[Start of Attachment]

-- ==== Sys2Proof/Laws/PerInstr.lean ====
section
/-! SUPPORT. Every instruction's encoding decodes to it, one lemma per constructor. -/

set_option Elab.async false

namespace Sys2Proof

/-- The fields that the encoder gives a well-formed instruction decode to it; an event has no encoding. -/
def Laws.RoundTrip.Statement (i : Instr) : Prop :=
  (∀ f, encode32 i = some f → i.wellFormed = true → decode32 f = .ok i)
    ∧ (∀ f, encode64 i = some f → i.wellFormed = true → decode64 f = .ok i)

open Laws.RoundTrip
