theorem witness_delivery :
    let good := msg 0 0 0 0
    let bad := msg (5 * 2 ^ 48) 1 2 0
    let s := m0.setPart { m0.part with fifo := [good] }
    let t := m0.setPart { m0.part with fifo := [bad] }
    (s.partAt 0 0).fifo = good :: [] ∧ (inboxOf s good).length < 64 ∧ s.sched.diverts = [] ∧ (mKey good) ∈ keysFor s good
    ∧ (t.partAt 0 0).fifo = bad :: [] ∧ (mKey bad) ∉ keysFor t bad := by decide +kernel
/-- One with a wrong key behind an earlier message of its hart; and one that asks for a completion record. -/
theorem witness_delivery_order :
    let bad := msg (5 * 2 ^ 48) 1 2 0
    let s := inboxed (m0.setPart { m0.part with fifo := [bad] }) 0 (msg 0 0 0 0)
    let r := msg (5 * 2 ^ 48) 1 2 (2 * 2 ^ 62)
    (mKey bad) ∉ keysFor s bad ∧ earlier s bad ≠ [] ∧ (inboxOf s bad).length < 64 ∧ mRkind r = 2 ∧ earlier m0 r = [] ∧ savedAhead m0 r = false
    ∧ recordAhead m0 r = false := by
  decide +kernel
/-- A copy and a fill of 32 and of 1 bytes. -/
theorem witness_copies :
    let c := msg 32 0x200 0x400 0
    let f := msg (2 ^ 32 + 1) 0x77 0x41F 0
    let s := inboxed m0 0 c
    let t := inboxed m0 0 f
    let u := noteReads (taken s 0) c (copyPieces c (mLen c))
    let v := noteReads (taken t 0) f (copyPieces f (mLen f))
    let dst := engineWrite u c c.w2 (mLen c)
    let src := engineRead (taken s 0) c c.w1 (mLen c)
    let dst' := engineWrite v f f.w2 (mLen f)
    (mOp c = 0 ∧ mOp f = 1 ∧ (∀ m ∈ [c, f], bitsOf m.w0 30 24 = 0 ∧ m.done = 0 ∧ m.pend = [] ∧ mRkind m = 0 ∧ 0 < mLen m
      ∧ m.w2.toNat % 32 + mLen m ≤ 32) ∧ c.w1.toNat % 32 + mLen c ≤ 32 ∧ takeRequest s 0 0 = some (c, taken s 0)
      ∧ takeRequest t 0 0 = some (f, taken t 0) ∧ homeOfLoc 0x400 = .local)
    ∧ dst = .ok (got dst) ∧ src = .ok (got src) ∧ dst' = .ok (got dst') ∧ Writable u (got dst).loc 32 ∧ Calm s ∧ Calm t :=
  ⟨by decide +kernel, is_got (by decide +kernel), is_got (by decide +kernel), is_got (by decide +kernel), writable_of (by decide +kernel),
   by unfold Calm; decide +kernel, by unfold Calm; decide +kernel⟩
theorem witness_prefill :
    let m := msg (3 * 2 ^ 44) 0x101000 0 (2 * 2 ^ 62)
    let s := fun b => let r := bytes (ranged m0) 0x80000 [b]; { r with fill := { r.fill with inbox := [m] } }
    (∀ b ∈ ([0, 4, 8] : List Byte), ((takePrefill (s b)).map (·.1)) = some m ∧ blockAt ((takePrefill (s b)).getD (m, s b)).2 m.w1 = some ⟨3, 1⟩)
    ∧ mEng m = 3 ∧ mOp m = 0 ∧ mArg m = 0 ∧ m.w2 = 0 ∧ mRkind m = 2 ∧ fillState (s 8) ⟨3, 1⟩ = .filled ∧ fillState (s 4) ⟨3, 1⟩ = .turning
    ∧ fillState (s 0) ⟨3, 1⟩ = .blank := by
  decide +kernel

/-- A request's writes can be published: they lie outside scratchpads. -/
def publishB (s : State) (m : Msg) : Bool :=
  decide (admitted s m.pend = m.pend) && s.tasks.all (fun e => !isVictim 0 e)
    && m.pend.all (fun b => match homeOfLoc b.1 with | .scratch _ => false | _ => true)
theorem publish_of {s : State} {m : Msg} (h : publishB s m = true) : CanPublish s m := by
  simp only [publishB, Bool.and_eq_true, decide_eq_true_eq, List.all_eq_true] at h
  refine ⟨h.1.1, fun e he => ?_, fun b hb c hc => ?_⟩
  · simpa using h.1.2 e he
  · simpa [hc] using h.2 b hb

/-- A triangle that covers the first pixel of the first tile, for one view. -/
def aSetup : Nat := 0x200 + 0x200 * 2 ^ 96 + 2 ^ 320
theorem a_record : viewRecords (BitVec.ofNat 512 aSetup) 0 (0, 0) = [1] := by decide +kernel
def aRast : Msg := msg (2 ^ 44 + 1) 0x400 0x800 0
def rasting : State := inboxed (bytes m0 0x400 (bytesOf 64 aSetup)) 1 aRast
theorem witness_rast :
    let s1 := taken rasting 1
    let d : Setup := BitVec.ofNat 512 aSetup
    let views := (List.range 128).filter (fun v => bitOf d (320 + v))
    let recs := views.flatMap (fun v => viewRecords d v (0, 0))
    let u := noteReads s1 aRast (sectorPieces aRast.w1.toNat 64 ++ offsetReads d views)
    let tg := fun (_ : Nat) => got (engineWrite u aRast 0x800 16)
    let ps := (List.range recs.length).map (fun i => (tg i, 16))
    (takeRequest rasting 0 1 = some (aRast, s1) ∧ mOp aRast = 0 ∧ mArg aRast < 2 ^ 16 ∧ mRkind aRast = 0 ∧ aRast.pend = [] ∧ aRast.kept = []
      ∧ aRast.w2.toNat % 16 = 0 ∧ setupOk d = true ∧ bitsOf d 511 448 = 0 ∧ 0 < mArg aRast)
    ∧ structAt s1 aRast aRast.w1.toNat 64 64 = .ok aSetup ∧ recs = [1] ∧ recs.length ≤ mArg aRast
    ∧ (∀ i < recs.length, engineWrite u aRast (BitVec.ofNat 64 (aRast.w2.toNat + 16 * i)) 16 = .ok (tg i))
    ∧ CanPublish (ps.foldl noteWrite (noteWalks u aRast aRast.w2 (16 * recs.length))) (aRast.wrote (writesTo ps (recordBytes recs))) := by
  intro s1 d views recs u tg ps
  have hv : views = [0] := by decide +kernel
  have hr : recs = [1] := by simp only [recs, hv, List.flatMap_cons, List.flatMap_nil, List.append_nil]; exact a_record
  refine ⟨by decide +kernel, by decide +kernel, hr, by rw [hr]; decide +kernel, fun i hi => ?_, ?_⟩
  · rw [hr] at hi
    obtain rfl : i = 0 := by simpa using hi
    exact is_got (by decide +kernel)
  · simp only [ps, hr]
    exact publish_of (by decide +kernel)
/-- A table of offsets, and a sub-tile of the mask. -/
theorem witness_rast_offsets :
    let d : Setup := BitVec.ofNat 512 (2 ^ 320 + 0x600 * 2 ^ 448)
    bitsOf d 511 448 ≠ 0 ∧ structAt (taken rasting 1) aRast (bitsOf d 511 448 + 8 * 0) 8 8 = .ok 0 ∧ (7 : Nat) < 8 := by decide +kernel

/-- A ray that meets an empty root node. -/
theorem no_children (r : RayRec) (t : Nat) (order : List Nat) : visitedChildren r t 0 order = [] := by
  have h : (upTo 8).filter (fun j => decide (nodeRef 0 j ≠ 0)) = [] := by decide +kernel
  unfold visitedChildren
  rw [h]
  simp [List.eraseDups, List.eraseDupsBy, List.eraseDupsBy.loop]
theorem empty_root (s : State) (m : Msg) (tr : Tracing) (limit a n : Nat) (w : Walk) (hb : w.best = none) (hd : w.deep = 0)
    (h : structAt s m a 128 128 = .ok 0) :
    Machine.traverse s m tr limit (n + 2) [⟨.node a, none⟩] w = ({ w.reads a 128 with cnt := w.cnt + 1 }, .over) := by
  have h0 : nodeOk 0 = true := by decide +kernel
  simp [Machine.traverse, visit, h, h0, no_children, Walk.reads, hb, hd]
def aTrace : Msg := msg (2 ^ 44 + 2 ^ 32) 0x401 0x800 0
def tracing : State := inboxed (bytes m0 0x401 (bytesOf 64 (0x1000 * 2 ^ 256))) 1 aTrace
/-- What that ray has done. -/
def aWalk (s : State) : Walk :=
  { ((⟨none, 0, s.freeCnt, []⟩ : Walk).reads 0x401 64).reads 0x1000 128 with cnt := s.freeCnt + 1 }
theorem empty_trace (s : State) (m : Msg) (tr : Tracing) (hm : m.w1 = 0x401) (h : structAt s m 0x401 64 1 = .ok (0x1000 * 2 ^ 256))
    (hr : rayOf (0x1000 * 2 ^ 256) (bitOf m.w0 10) = some tr) (h0 : structAt s m 0x1000 128 128 = .ok 0) :
    traceRay s m 0 = (aWalk s, .over) := by
  have := empty_root s m tr (16 + bitsOf m.w0 15 11) 0x1000 (2 ^ 64 - 2) ((⟨none, 0, s.freeCnt, []⟩ : Walk).reads 0x401 64) rfl rfl h0
  have hw : m.w1.toNat + 64 * 0 = 0x401 := by rw [hm]; rfl
  simp only [traceRay, hw, h, hr]
  exact this
theorem witness_trace :
    let s1 := taken tracing 1
    let w := aWalk s1
    let r := { noteReads s1 aTrace w.read with freeCnt := w.cnt }
    let e := storePieces r aTrace (sectorPieces (BitVec.ofNat 64 (aTrace.w2.toNat + 32 * aTrace.done)).toNat 32)
    let items := [(w, val [] e)]
    (takeRequest tracing 0 1 = some (aTrace, s1) ∧ mOp aTrace = 1 ∧ mRkind aTrace = 0 ∧ aTrace.done = 0 ∧ aTrace.pend = [] ∧ aTrace.fcode = 0
      ∧ bitsOf aTrace.w0 31 29 = 0 ∧ aTrace.w2.toNat % 32 = 0 ∧ bitsOf aTrace.w0 15 11 = 0 ∧ items.length = bitsOf aTrace.w0 9 0 + 1)
    ∧ RaysEnd s1 aTrace items :=
  ⟨by decide +kernel,
   empty_trace _ _ _ rfl (by decide +kernel) (is_some ⟨⟨[], [], 0, 0⟩, 0, 0, false⟩ (by decide +kernel)) (by decide +kernel),
   by decide +kernel, is_val _ (by decide +kernel), publish_of (by decide +kernel)⟩

/-- One entry at (0, 0) of a texture of one texel. -/
def aSample : Msg := msg (2 * 2 ^ 44 + 1) 0x400 0x800 0
def sampling : State := inboxed (bytes m0 0x400 (bytesOf 64 0xC00)) 2 aSample
theorem witness_sample :
    let s1 := taken sampling 2
    let desc : TexDesc := BitVec.ofNat 512 0xC00
    let s0 := noteReads s1 aSample (sectorPieces aSample.w1.toNat 64)
    let e := sampleEntry s0 aSample desc
    let v := val ([], s0) e
    let p := storePieces v.2 aSample (sectorPieces (BitVec.ofNat 64 (aSample.w2.toNat + 16 * aSample.done)).toNat 16)
    let items := [(v.1, val [] p)]
    (takeRequest sampling 0 2 = some (aSample, s1) ∧ mOp aSample = 0 ∧ mArg aSample = 1 ∧ mRkind aSample = 0 ∧ aSample.done = 0
      ∧ aSample.pend = [] ∧ aSample.w2.toNat % 16 = 0 ∧ descOk desc = true ∧ items.length = mArg aSample)
    ∧ structAt s1 aSample aSample.w1.toNat 64 64 = .ok 0xC00 ∧ EntriesEnd desc s0 aSample items :=
  ⟨by decide +kernel, by decide +kernel, _, is_pair _ (by decide +kernel), is_val _ (by decide +kernel), publish_of (by decide +kernel)⟩
/-- The taps of that entry. -/
theorem witness_sample_entry :
    let s := taken sampling 2
    let p := planOf (BitVec.ofNat 512 0xC00) 0 0 (lodGiven 0)
    let e := sampleReads s aSample (planAccs (BitVec.ofNat 512 0xC00) 0 p)
    structAt s aSample (aSample.w1.toNat + 64 + 16 * aSample.done) 16 16 = .ok 0 ∧ e = .ok (val [] e) :=
  ⟨by decide +kernel, is_val _ (by decide +kernel)⟩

[End of Attachment]

Work to be completed
Would you please show every line of the material above that includes the string "length"?

Answer to the exercise
    (s.partAt 0 0).fifo = good :: [] ∧ (inboxOf s good).length < 64 ∧ s.sched.diverts = [] ∧ (mKey good) ∈ keysFor s good
    (mKey bad) ∉ keysFor s bad ∧ earlier s bad ≠ [] ∧ (inboxOf s bad).length < 64 ∧ mRkind r = 2 ∧ earlier m0 r = [] ∧ savedAhead m0 r = false
    let ps := (List.range recs.length).map (fun i => (tg i, 16))
    ∧ structAt s1 aRast aRast.w1.toNat 64 64 = .ok aSetup ∧ recs = [1] ∧ recs.length ≤ mArg aRast
    ∧ (∀ i < recs.length, engineWrite u aRast (BitVec.ofNat 64 (aRast.w2.toNat + 16 * i)) 16 = .ok (tg i))
    ∧ CanPublish (ps.foldl noteWrite (noteWalks u aRast aRast.w2 (16 * recs.length))) (aRast.wrote (writesTo ps (recordBytes recs))) := by
      ∧ bitsOf aTrace.w0 31 29 = 0 ∧ aTrace.w2.toNat % 32 = 0 ∧ bitsOf aTrace.w0 15 11 = 0 ∧ items.length = bitsOf aTrace.w0 9 0 + 1)
      ∧ aSample.pend = [] ∧ aSample.w2.toNat % 16 = 0 ∧ descOk desc = true ∧ items.length = mArg aSample)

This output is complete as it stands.